The entries below contain a stretch that opens with the line containing "(s.drawn).mem = s.mem := rfl" and closes with the line containing "(s.freeStatus).pc = s.pc := rfl"; set down that stretch exactly, both ends included, and nothing else.

(Collected data)
= Beginning of Section =

/-! ### `State.drawn` -/

@[simp] theorem State.drawn_params : (s.drawn).params = s.params := rfl
@[simp] theorem State.drawn_regs : (s.drawn).regs = s.regs := rfl
@[simp] theorem State.drawn_pc : (s.drawn).pc = s.pc := rfl
@[simp] theorem State.drawn_eflags : (s.drawn).eflags = s.eflags := rfl
@[simp] theorem State.drawn_cpl : (s.drawn).cpl = s.cpl := rfl
@[simp] theorem State.drawn_cr0 : (s.drawn).cr0 = s.cr0 := rfl
@[simp] theorem State.drawn_cr2 : (s.drawn).cr2 = s.cr2 := rfl
@[simp] theorem State.drawn_cr3 : (s.drawn).cr3 = s.cr3 := rfl
@[simp] theorem State.drawn_cr4 : (s.drawn).cr4 = s.cr4 := rfl
@[simp] theorem State.drawn_dr4 : (s.drawn).dr4 = s.dr4 := rfl
@[simp] theorem State.drawn_dr5 : (s.drawn).dr5 = s.dr5 := rfl
@[simp] theorem State.drawn_fpu : (s.drawn).fpu = s.fpu := rfl
@[simp] theorem State.drawn_sse : (s.drawn).sse = s.sse := rfl
@[simp] theorem State.drawn_tsc : (s.drawn).tsc = s.tsc := rfl
@[simp] theorem State.drawn_pmc : (s.drawn).pmc = s.pmc := rfl
@[simp] theorem State.drawn_fpuError : (s.drawn).fpuError = s.fpuError := rfl
@[simp] theorem State.drawn_ignne : (s.drawn).ignne = s.ignne := rfl
@[simp] theorem State.drawn_raised : (s.drawn).raised = s.raised := rfl
@[simp] theorem State.drawn_arrivals : (s.drawn).arrivals = s.arrivals := rfl
@[simp] theorem State.drawn_mem : (s.drawn).mem = s.mem := rfl
@[simp] theorem State.drawn_draws : (s.drawn).draws = s.draws + 1 := rfl

/-! ### `State.freeStatus` -/

@[simp] theorem State.freeStatus_params : (s.freeStatus).params = s.params := rfl
@[simp] theorem State.freeStatus_regs : (s.freeStatus).regs = s.regs := rfl
@[simp] theorem State.freeStatus_pc : (s.freeStatus).pc = s.pc := rfl
@[simp] theorem State.freeStatus_eflags : (s.freeStatus).eflags = withStatus s.eflags (Config.freeFlags s.draws) := rfl
@[simp] theorem State.freeStatus_cpl : (s.freeStatus).cpl = s.cpl := rfl
@[simp] theorem State.freeStatus_cr0 : (s.freeStatus).cr0 = s.cr0 := rfl
@[simp] theorem State.freeStatus_cr2 : (s.freeStatus).cr2 = s.cr2 := rfl
@[simp] theorem State.freeStatus_cr3 : (s.freeStatus).cr3 = s.cr3 := rfl
@[simp] theorem State.freeStatus_cr4 : (s.freeStatus).cr4 = s.cr4 := rfl
@[simp] theorem State.freeStatus_dr4 : (s.freeStatus).dr4 = s.dr4 := rfl
@[simp] theorem State.freeStatus_dr5 : (s.freeStatus).dr5 = s.dr5 := rfl
@[simp] theorem State.freeStatus_fpu : (s.freeStatus).fpu = s.fpu := rfl
@[simp] theorem State.freeStatus_sse : (s.freeStatus).sse = s.sse := rfl
@[simp] theorem State.freeStatus_tsc : (s.freeStatus).tsc = s.tsc := rfl
@[simp] theorem State.freeStatus_pmc : (s.freeStatus).pmc = s.pmc := rfl
@[simp] theorem State.freeStatus_fpuError : (s.freeStatus).fpuError = s.fpuError := rfl
@[simp] theorem State.freeStatus_ignne : (s.freeStatus).ignne = s.ignne := rfl
@[simp] theorem State.freeStatus_raised : (s.freeStatus).raised = s.raised := rfl
@[simp] theorem State.freeStatus_arrivals : (s.freeStatus).arrivals = s.arrivals := rfl
@[simp] theorem State.freeStatus_mem : (s.freeStatus).mem = s.mem := rfl
@[simp] theorem State.freeStatus_draws : (s.freeStatus).draws = s.draws + 1 := rfl

/-! ### `State.raise` -/

@[simp] theorem State.raise_params (e : Exc) : (s.raise e).params = s.params := rfl
@[simp] theorem State.raise_regs (e : Exc) : (s.raise e).regs = s.regs := rfl
@[simp] theorem State.raise_pc (e : Exc) : (s.raise e).pc = s.pc := rfl
@[simp] theorem State.raise_eflags (e : Exc) : (s.raise e).eflags = s.eflags := rfl
@[simp] theorem State.raise_cpl (e : Exc) : (s.raise e).cpl = s.cpl := rfl
@[simp] theorem State.raise_cr0 (e : Exc) : (s.raise e).cr0 = s.cr0 := rfl
@[simp] theorem State.raise_cr2 (e : Exc) : (s.raise e).cr2 = s.cr2 := rfl
@[simp] theorem State.raise_cr3 (e : Exc) : (s.raise e).cr3 = s.cr3 := rfl
@[simp] theorem State.raise_cr4 (e : Exc) : (s.raise e).cr4 = s.cr4 := rfl
@[simp] theorem State.raise_dr4 (e : Exc) : (s.raise e).dr4 = s.dr4 := rfl
@[simp] theorem State.raise_dr5 (e : Exc) : (s.raise e).dr5 = s.dr5 := rfl
@[simp] theorem State.raise_fpu (e : Exc) : (s.raise e).fpu = s.fpu := rfl
@[simp] theorem State.raise_sse (e : Exc) : (s.raise e).sse = s.sse := rfl
@[simp] theorem State.raise_tsc (e : Exc) : (s.raise e).tsc = s.tsc := rfl
@[simp] theorem State.raise_pmc (e : Exc) : (s.raise e).pmc = s.pmc := rfl
@[simp] theorem State.raise_fpuError (e : Exc) : (s.raise e).fpuError = s.fpuError := rfl
@[simp] theorem State.raise_ignne (e : Exc) : (s.raise e).ignne = s.ignne := rfl
@[simp] theorem State.raise_raised (e : Exc) : (s.raise e).raised = some e := rfl
@[simp] theorem State.raise_arrivals (e : Exc) : (s.raise e).arrivals = s.arrivals := rfl
@[simp] theorem State.raise_mem (e : Exc) : (s.raise e).mem = s.mem := rfl
@[simp] theorem State.raise_draws (e : Exc) : (s.raise e).draws = s.draws := rfl

/-! ### `State.raisePageFault` -/

@[simp] theorem State.raisePageFault_params (a : Word) : (s.raisePageFault a).params = s.params := rfl
@[simp] theorem State.raisePageFault_regs (a : Word) : (s.raisePageFault a).regs = s.regs := rfl
@[simp] theorem State.raisePageFault_pc (a : Word) : (s.raisePageFault a).pc = s.pc := rfl
@[simp] theorem State.raisePageFault_eflags (a : Word) : (s.raisePageFault a).eflags = s.eflags := rfl
@[simp] theorem State.raisePageFault_cpl (a : Word) : (s.raisePageFault a).cpl = s.cpl := rfl
@[simp] theorem State.raisePageFault_cr0 (a : Word) : (s.raisePageFault a).cr0 = s.cr0 := rfl
@[simp] theorem State.raisePageFault_cr2 (a : Word) : (s.raisePageFault a).cr2 = a := rfl
@[simp] theorem State.raisePageFault_cr3 (a : Word) : (s.raisePageFault a).cr3 = s.cr3 := rfl
@[simp] theorem State.raisePageFault_cr4 (a : Word) : (s.raisePageFault a).cr4 = s.cr4 := rfl
@[simp] theorem State.raisePageFault_dr4 (a : Word) : (s.raisePageFault a).dr4 = s.dr4 := rfl
@[simp] theorem State.raisePageFault_dr5 (a : Word) : (s.raisePageFault a).dr5 = s.dr5 := rfl
@[simp] theorem State.raisePageFault_fpu (a : Word) : (s.raisePageFault a).fpu = s.fpu := rfl
@[simp] theorem State.raisePageFault_sse (a : Word) : (s.raisePageFault a).sse = s.sse := rfl
@[simp] theorem State.raisePageFault_tsc (a : Word) : (s.raisePageFault a).tsc = s.tsc := rfl
@[simp] theorem State.raisePageFault_pmc (a : Word) : (s.raisePageFault a).pmc = s.pmc := rfl
@[simp] theorem State.raisePageFault_fpuError (a : Word) : (s.raisePageFault a).fpuError = s.fpuError := rfl
@[simp] theorem State.raisePageFault_ignne (a : Word) : (s.raisePageFault a).ignne = s.ignne := rfl
@[simp] theorem State.raisePageFault_raised (a : Word) : (s.raisePageFault a).raised = some .pf := rfl
@[simp] theorem State.raisePageFault_arrivals (a : Word) : (s.raisePageFault a).arrivals = s.arrivals := rfl
@[simp] theorem State.raisePageFault_mem (a : Word) : (s.raisePageFault a).mem = s.mem := rfl
@[simp] theorem State.raisePageFault_draws (a : Word) : (s.raisePageFault a).draws = s.draws := rfl

/-! ### `State.writeBytes` -/

@[simp] theorem State.writeBytes_params (cs : List (Nat × Byte)) : (s.writeBytes cs).params = s.params := rfl
@[simp] theorem State.writeBytes_regs (cs : List (Nat × Byte)) : (s.writeBytes cs).regs = s.regs := rfl
@[simp] theorem State.writeBytes_pc (cs : List (Nat × Byte)) : (s.writeBytes cs).pc = s.pc := rfl
@[simp] theorem State.writeBytes_eflags (cs : List (Nat × Byte)) : (s.writeBytes cs).eflags = s.eflags := rfl
@[simp] theorem State.writeBytes_cpl (cs : List (Nat × Byte)) : (s.writeBytes cs).cpl = s.cpl := rfl
@[simp] theorem State.writeBytes_cr0 (cs : List (Nat × Byte)) : (s.writeBytes cs).cr0 = s.cr0 := rfl
@[simp] theorem State.writeBytes_cr2 (cs : List (Nat × Byte)) : (s.writeBytes cs).cr2 = s.cr2 := rfl
@[simp] theorem State.writeBytes_cr3 (cs : List (Nat × Byte)) : (s.writeBytes cs).cr3 = s.cr3 := rfl
@[simp] theorem State.writeBytes_cr4 (cs : List (Nat × Byte)) : (s.writeBytes cs).cr4 = s.cr4 := rfl
@[simp] theorem State.writeBytes_dr4 (cs : List (Nat × Byte)) : (s.writeBytes cs).dr4 = s.dr4 := rfl
@[simp] theorem State.writeBytes_dr5 (cs : List (Nat × Byte)) : (s.writeBytes cs).dr5 = s.dr5 := rfl
@[simp] theorem State.writeBytes_fpu (cs : List (Nat × Byte)) : (s.writeBytes cs).fpu = s.fpu := rfl
@[simp] theorem State.writeBytes_sse (cs : List (Nat × Byte)) : (s.writeBytes cs).sse = s.sse := rfl
@[simp] theorem State.writeBytes_tsc (cs : List (Nat × Byte)) : (s.writeBytes cs).tsc = s.tsc := rfl
@[simp] theorem State.writeBytes_pmc (cs : List (Nat × Byte)) : (s.writeBytes cs).pmc = s.pmc := rfl
@[simp] theorem State.writeBytes_fpuError (cs : List (Nat × Byte)) : (s.writeBytes cs).fpuError = s.fpuError := rfl
@[simp] theorem State.writeBytes_ignne (cs : List (Nat × Byte)) : (s.writeBytes cs).ignne = s.ignne := rfl
@[simp] theorem State.writeBytes_raised (cs : List (Nat × Byte)) : (s.writeBytes cs).raised = s.raised := rfl
@[simp] theorem State.writeBytes_arrivals (cs : List (Nat × Byte)) : (s.writeBytes cs).arrivals = s.arrivals := rfl
@[simp] theorem State.writeBytes_mem (cs : List (Nat × Byte)) : (s.writeBytes cs).mem = s.memAfter cs := rfl
@[simp] theorem State.writeBytes_draws (cs : List (Nat × Byte)) : (s.writeBytes cs).draws = s.draws := rfl

/-! ### `State.endFpuError` -/

@[simp] theorem State.endFpuError_params : (s.endFpuError).params = s.params := rfl
@[simp] theorem State.endFpuError_regs : (s.endFpuError).regs = s.regs := rfl
@[simp] theorem State.endFpuError_pc : (s.endFpuError).pc = s.pc := rfl
@[simp] theorem State.endFpuError_eflags : (s.endFpuError).eflags = s.eflags := rfl
@[simp] theorem State.endFpuError_cpl : (s.endFpuError).cpl = s.cpl := rfl
@[simp] theorem State.endFpuError_cr0 : (s.endFpuError).cr0 = s.cr0 := rfl
@[simp] theorem State.endFpuError_cr2 : (s.endFpuError).cr2 = s.cr2 := rfl
@[simp] theorem State.endFpuError_cr3 : (s.endFpuError).cr3 = s.cr3 := rfl
@[simp] theorem State.endFpuError_cr4 : (s.endFpuError).cr4 = s.cr4 := rfl
@[simp] theorem State.endFpuError_dr4 : (s.endFpuError).dr4 = s.dr4 := rfl
@[simp] theorem State.endFpuError_dr5 : (s.endFpuError).dr5 = s.dr5 := rfl
@[simp] theorem State.endFpuError_fpu : (s.endFpuError).fpu = s.fpu := rfl
@[simp] theorem State.endFpuError_sse : (s.endFpuError).sse = s.sse := rfl
@[simp] theorem State.endFpuError_tsc : (s.endFpuError).tsc = s.tsc := rfl
@[simp] theorem State.endFpuError_pmc : (s.endFpuError).pmc = s.pmc := rfl
@[simp] theorem State.endFpuError_fpuError : (s.endFpuError).fpuError = false := rfl
@[simp] theorem State.endFpuError_ignne : (s.endFpuError).ignne = s.ignne := rfl
@[simp] theorem State.endFpuError_raised : (s.endFpuError).raised = s.raised := rfl
@[simp] theorem State.endFpuError_arrivals : (s.endFpuError).arrivals = s.arrivals := rfl
@[simp] theorem State.endFpuError_mem : (s.endFpuError).mem = s.mem := rfl
@[simp] theorem State.endFpuError_draws : (s.endFpuError).draws = s.draws := rfl

/-! ### `State.setTs` -/

@[simp] theorem State.setTs_params : (s.setTs).params = s.params := rfl
@[simp] theorem State.setTs_regs : (s.setTs).regs = s.regs := rfl
@[simp] theorem State.setTs_pc : (s.setTs).pc = s.pc := rfl
@[simp] theorem State.setTs_eflags : (s.setTs).eflags = s.eflags := rfl
@[simp] theorem State.setTs_cpl : (s.setTs).cpl = s.cpl := rfl
@[simp] theorem State.setTs_cr0 : (s.setTs).cr0 = s.cr0 ||| 0x00000008#32 := rfl
@[simp] theorem State.setTs_cr2 : (s.setTs).cr2 = s.cr2 := rfl
@[simp] theorem State.setTs_cr3 : (s.setTs).cr3 = s.cr3 := rfl
@[simp] theorem State.setTs_cr4 : (s.setTs).cr4 = s.cr4 := rfl
@[simp] theorem State.setTs_dr4 : (s.setTs).dr4 = s.dr4 := rfl
@[simp] theorem State.setTs_dr5 : (s.setTs).dr5 = s.dr5 := rfl
@[simp] theorem State.setTs_fpu : (s.setTs).fpu = s.fpu := rfl
@[simp] theorem State.setTs_sse : (s.setTs).sse = s.sse := rfl
@[simp] theorem State.setTs_tsc : (s.setTs).tsc = s.tsc := rfl
@[simp] theorem State.setTs_pmc : (s.setTs).pmc = s.pmc := rfl
@[simp] theorem State.setTs_fpuError : (s.setTs).fpuError = s.fpuError := rfl
@[simp] theorem State.setTs_ignne : (s.setTs).ignne = s.ignne := rfl
@[simp] theorem State.setTs_raised : (s.setTs).raised = s.raised := rfl
@[simp] theorem State.setTs_arrivals : (s.setTs).arrivals = s.arrivals := rfl
@[simp] theorem State.setTs_mem : (s.setTs).mem = s.mem := rfl
@[simp] theorem State.setTs_draws : (s.setTs).draws = s.draws := rfl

= End of Section =

• _Reply_:
@[simp] theorem State.drawn_mem : (s.drawn).mem = s.mem := rfl
@[simp] theorem State.drawn_draws : (s.drawn).draws = s.draws + 1 := rfl

/-! ### `State.freeStatus` -/

@[simp] theorem State.freeStatus_params : (s.freeStatus).params = s.params := rfl
@[simp] theorem State.freeStatus_regs : (s.freeStatus).regs = s.regs := rfl
@[simp] theorem State.freeStatus_pc : (s.freeStatus).pc = s.pc := rfl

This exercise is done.